**DATASET CONTENT**
/-- R224: only bits 5:0 of a shift count count. -/
theorem test_shift_count : after (.sra 3 1 2) (regs 0x8000000000000000 65) (fun t => t.me.readX 3 == 0xc000000000000000) = true := by
  decide +kernel

/-- R212, R228: 1.5 plus 2.5 is 4, exactly; 1 divided by 0 raises DZ (bit 5 of mode) and gives infinity. -/
theorem test_float : after (.fadd .f32 3 1 2) (regs 0x3fc00000 0x40200000) (fun t => t.me.readX 3 == 0x40800000 && t.me.modeReg == 0) = true ∧
    after (.fdiv .f32 3 1 2) (regs 0x3f800000 0) (fun t => t.me.readX 3 == 0x7f800000 && t.me.modeReg == 0x20) = true := by
  decide +kernel

/-- R231: a store of two bytes to the scratchpad, and a signed load of one byte. -/
theorem test_store_load :
    after (.st .h 2 1 2) (regs 0x7e0000000000 0x12345) (fun t => Memory.read t.lmem (2 ^ 30 + 2) == 0x45 &&
      Memory.read t.lmem (2 ^ 30 + 3) == 0x23 && Memory.read t.lmem (2 ^ 30 + 4) == 0) = true ∧
    (match step { (placed (.ld .b true 3 1 0)).setStrand 0 (regs 0x7e0000000000 0 ((placed (.ld .b true 3 1 0)).strand 0)) with
        lmem := [⟨2 ^ 30, 0x80⟩] } with
      | .next t => t.me.readX 3 == 0xffffffffffffff80
      | _ => false) = true := by
  decide +kernel

/-- R179: a taken branch goes back by two words. -/
theorem test_branch : after (.bcmp .ltu 1 2 0xfffffffe) (regs 1 2) (fun t => t.me.pc == 0xfff0) = true ∧
    after (.bcmp .lt 1 2 0xfffffffe) (regs 1 (-2)) (fun t => t.me.pc == 0x10008) = true := by decide +kernel

/-- R236: TRAP saves the address after it. -/
theorem test_trap : after (.trap 5) id (fun t => t.me.epc == 0x10008 && t.me.cause == 7 && t.me.tval == 5 && t.me.pmode == .kernel) = true := by
  decide +kernel

/-- R202, R235: a word that decodes to nothing takes ILLEGAL with its address in epc and tval. -/
theorem test_illegal :
    (match step (State.reset.withFetchWord 64 0) with
      | .next t => t.me.cause == 1 && t.me.epc == 0x10000 && t.me.tval == 0x10000
      | _ => false) = true := by
  decide +kernel

/-- R282: a pushed instruction raises its counter. -/
theorem test_push : after (.vld ⟨false, 0, false, false⟩ ⟨.f32, false, false, 3, .module, .default⟩ 1 1 0)
    (fun t => { regs 0x7e0000000000 0 t with vtype := 2 }) (fun t => t.me.queue.length == 1 && t.me.kept.dctr[3] == 1) = true := by
  decide +kernel

/-- R173, R260: one element group of VADD on INT32; element 1 is not active and is left as it is. -/
theorem test_vadd :
    (match exec (.lineFullWake 0) (engine [member (.vadd ⟨false, 1, false, false⟩ false false 3 4 5)] fun t => { t with
        vtype := 0, vl := 2, p := t.p.set 1 1, v := ((t.v.set 3 0x900000000).set 4 0x500000007).set 5 0x600000008 }) with
      | .next t => (t.strand 0).v[3] == 0x90000000f
      | _ => false) = true := by
  decide +kernel

/-- The public key and the signature of a test image, as numbers: Ed448ph under the context CB64-FW (R462), of the seed whose
57 bytes are 0 to 56. -/
def testKey : Nat :=
  160228517979496389043194258500241232278934205070061289075771386078132690324172771511235097021776995157464930765622485646616054196588568

/-- The signature. -/
def testSig : Nat :=
  26771502638257939919987842791039681154189119758709087682865360071308709642469522711870084406582512801993216215500916929399785089210868074901628696594694118797745884138452105021177125755957421936662364535999224804385123030756825678622617899753650171892854089367593461552988

/-- A boot image of 320 bytes: a header, then 64 bytes of zeros (R461). -/
def testImage : List Byte :=
  bytesOfNat 4 0x57464243 ++ bytesOfNat 2 1 ++ bytesOfNat 2 0 ++ bytesOfNat 8 320 ++ bytesOfNat 8 256 ++ bytesOfNat 40 0 ++
    bytesOfNat 57 testKey ++ bytesOfNat 7 0 ++ bytesOfNat 114 testSig ++ bytesOfNat 78 0

/-- The module with that image in its boot window. -/
def imaged : State :=
  { State.reset with pmem := (testImage.zipIdx.filter fun e => e.1 != 0).map fun e => ⟨e.2, e.1⟩ }

/-- The checks of the boot ROM that need no fused key pass (R462). -/
theorem test_image_checks : bootHeaderOk (imaged.bootBytes 0 256) = true ∧ bootLenOk (imaged.bootBytes 0 256) = true ∧
    bootSvn (imaged.bootBytes 0 256) = 0 ∧ edVerify (bootKey (imaged.bootBytes 0 256)) 1 (ascii "CB64-FW")
      (imaged.bootDigest (imaged.bootBytes 0 256)) (bootSig (imaged.bootBytes 0 256)) = true := by
  decide +kernel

**EXERCISE**
Report the tally of lines in the listing that carry the string "testSig", and nothing else.

**RESULT BELOW**
2